These three words, in that specific order, constitute one of the most commonly spoken sentences in the English language. If ‘hello’ forms the foundation of social interaction, ‘how are you’ traditionally constitutes the next layer up from that foundation.
But, I have come to develop something of a problem with this phrase in recent months, mainly owing to the lack of sincerity with which it is often being used. I have bought into this too; my observation and thoughts here derive from both a first and second person perspective.
If you are one of a large number of people in this world who lives with depression, or other issues relating to mental and emotional health, ‘how are you?’ may become more and more torturous as the years go by. It has for me, and I recently reached the limit of my patience for it being asked without any expectation of an honest reply.
Here is my advice to all reading this: never, NEVER ask someone how they are if you have already decided what you want the answer to be. It is literally better to say nothing at all than to mentally define what you want the parameters of a conversation to be before you go into it. If you ask someone how they are, but have already decided that you want the answer to be ‘good’ or ‘fine’, there is a strong chance, unless you have a decent understanding of the defence mechanisms of suppression and denial, that you will respond negatively if the person you are asking responds by telling you they are experiencing negative emotion.
I have had my emotions abused so many times in the space of my lifetime I have lost count.

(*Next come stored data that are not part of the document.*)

-- ==== Sys2Proof/Machine/Operands.lean ====
section
/-! DEFINITION. The operand forms of the commands: their documented ranges (R79) and the channel field. All
operands are unsigned (R41); arithmetic on them is exact (R9). -/

namespace Sys2Proof.Machine

/-- `trunc_N(v)`: v mod 2^N in the mathematical sense, negative values included (R9). -/
def trunc (n : Nat) (v : Int) : BitVec n := BitVec.ofInt n v

/-- The Multisynth channel an 8-bit channel field names; `none` when ch > 2 (R7, R79). -/
def channelOf (ch : Byte) : Option Channel :=
  match ch.toNat with
  | 0 => some .ch0
  | 1 => some .ch1
  | 2 => some .ch2
  | _ => none

/-- `b ≤ FRAC_MAX` and `1 ≤ c ≤ FRAC_MAX`: the precondition of `computeFields` (R52). -/
def fracInRange (b c : Operand) : Bool :=
  b.toNat ≤ fracMax && c.toNat ≠ 0 && c.toNat ≤ fracMax

/-- The operand ranges of SETUP_PLL (R70, R79). -/
def pllOperandsInRange (a b c : Operand) : Bool :=
  pllMultMin ≤ a.toNat && a.toNat ≤ pllMultMax && fracInRange b c

/-- The operand ranges of SETUP_MS but for its channel (R72, R79). -/
def msOperandsInRange (a b c : Operand) : Bool :=
  msDivMin ≤ a.toNat && a.toNat ≤ msDivMax && fracInRange b c

/-- The divider range of SETUP_MS_INT (R73, R79). -/
def msIntDivInRange (a : Operand) : Bool := msIntDivs.contains a.toNat

end Sys2Proof.Machine
end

It has run into the thousands. These instances range from the innocuous and non-premeditated to the deeply calculated. I have seen it all.

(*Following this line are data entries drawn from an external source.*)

/-- The boot sequence of R90. From any state, INIT, SETUP_PLL and SETUP_MS against that PLL, with operands in
their ranges and every transaction answered ok, all succeed; the channel's driver is then powered up, its
frequency is reported, and the outputs are still disabled. -/
def Obligations.BootSequence : Prop :=
  ∀ (f : Operand) (load : Byte) (p : PllId) (a b c : Operand) (ch : Channel) (d n m : Operand) (s : State),
    PllInRange a b c → MsInRange d n m → s.params.enforceFoutRange = false →
    (∀ k, k < 17 → (s.upcoming k).ok = true) →
    let hz := f.toNat * (a.toNat * c.toNat + b.toNat) / c.toNat
    ∃ (t : State) (r1 r2 r3 : Response),
      execAll [.init f load, .setupPll p a b c, .setupMs ch.number p d n m] s = .next t ∧
      t.responses = s.responses ++ [r1, r2, r3] ∧
      r1.status = .ok ∧ r2.status = .ok ∧ r3.status = .ok ∧
      r2.freq.toNat = hz ∧ r3.freq.toNat = hz * m.toNat / (d.toNat * m.toNat + n.toNat) ∧
      t.st.lifecycle = .initialised ((⟨false, false⟩ : PerPll Bool).set p true) ∧
      (newTrace s t).length = 17 ∧ t.chip.outputsDisabled ∧
      t.chip.driverPoweredDown ch.number.toNat = some false

/-! ### Invariants and refinement -/

/-- Every invariant below holds at power-on. That the parameters at reset are sound rests on the model's
choice of the spec's defaults and on its inference of what sound means (log entry 3). -/
def Obligations.ResetMeetsInvariants : Prop :=
  deviceConsistent State.reset.st ∧ State.reset.chip.wf ∧ chipFollowsTrace State.reset ∧
  traceAllowed State.reset ∧ paramsSound State.reset.params

/-- Every step keeps `st` consistent: an uninitialised device is at its power-on values, an unconfigured
PLL has no frequency, and every recorded frequency is within its bound (R18, R23). -/
def Obligations.StepKeepsDeviceConsistent : Prop :=
  ∀ s t : State, deviceConsistent s.st → step s = .next t → deviceConsistent t.st

/-- Every step keeps the image in its canonical form: registers strictly rising, all below 256. -/
def Obligations.StepKeepsChipCanonical : Prop :=
  ∀ s t : State, s.chip.wf → step s = .next t → t.chip.wf

/-- Every step keeps the image equal to what the trace leaves of an unknown chip (R26). -/
def Obligations.StepKeepsChipFollowsTrace : Prop :=
  ∀ s t : State, chipFollowsTrace s → step s = .next t → chipFollowsTrace t

/-- Every step keeps the trace within the transactions the DRE may make (R25, R32, R35). -/
def Obligations.StepKeepsTraceAllowed : Prop :=
  ∀ s t : State, traceAllowed s → step s = .next t → traceAllowed t

/-- The image is sound for the chip: whatever a chip does that obeys the command's transactions (a
successful write puts its bytes, a failed one leaves any bytes in its targets), every byte the image then
knows is in the chip (R26, R36). -/
def Obligations.ChipImageIsTrue : Prop :=
  ∀ (i : Instr) (s t : State) (c c' : Nat → Byte), s.chip.wf → s.chip.trueOf c →
    exec i s = .next t → chipSteps c c' (newTrace s t) → t.chip.trueOf c'
end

Coming from a family of people who have the emotional literacy of a dustbin has primed me well for encountering an endless succession of people who treat my emotions and feelings like faeces. This in turn causes me to introspect and look at the relationship I have with my own feelings; how I treat them. It turns out that the answer is: “not very well”. I would like to improve this, but when your own family taught you as a small child that emotions are something to be shunned and shamed, acceptance of one’s own feelings can be challenging. In my own experience, it has been excruciating to the point of agony.
So, I decided recently to make a commitment to handling “How are you?” differently, and it was to answer the question honestly. From my current perspective, I do not anticipate a particularly positive response to this. The few friends I have are not the kind of people whom have an interest in emotional honesty. My family are not the kind of people who are able to handle this without defaulting to invalidation. The test for me will be to stand my ground, and admit to feelings of depression even in the face of this invalidation. It is not self loving to lie and say that you are fine if you are not fine. Deep down, everyone knows this, but accepts blindly that we have created a culture in which emotional inauthenticity is not just the norm, but rewarded.
From a personal perspective, I have seen the terrible damage my fakery has wrought, so could easily argue I have little to lose. As a person with little to no sense of self, I have only the small number of insights I have gained, and some inner strength to accompany me as I speak plainly to those who would seek to punish me for doing so. This is a lonely path, irrespective of whether it is the ‘right’ one.
I would like to see our culture prioritize emotional authenticity in social interaction. I would like every person who lives with depression to stop feeling as though they need to lie to people when asked how they are. You DO NOT have to say you are fine if you are not. You are a human being, you were designed to feel. If other people cannot handle the fact that sadness and anger are naturally occurring human emotions, that is their shadow to integrate, and therefore, their problem – not yours.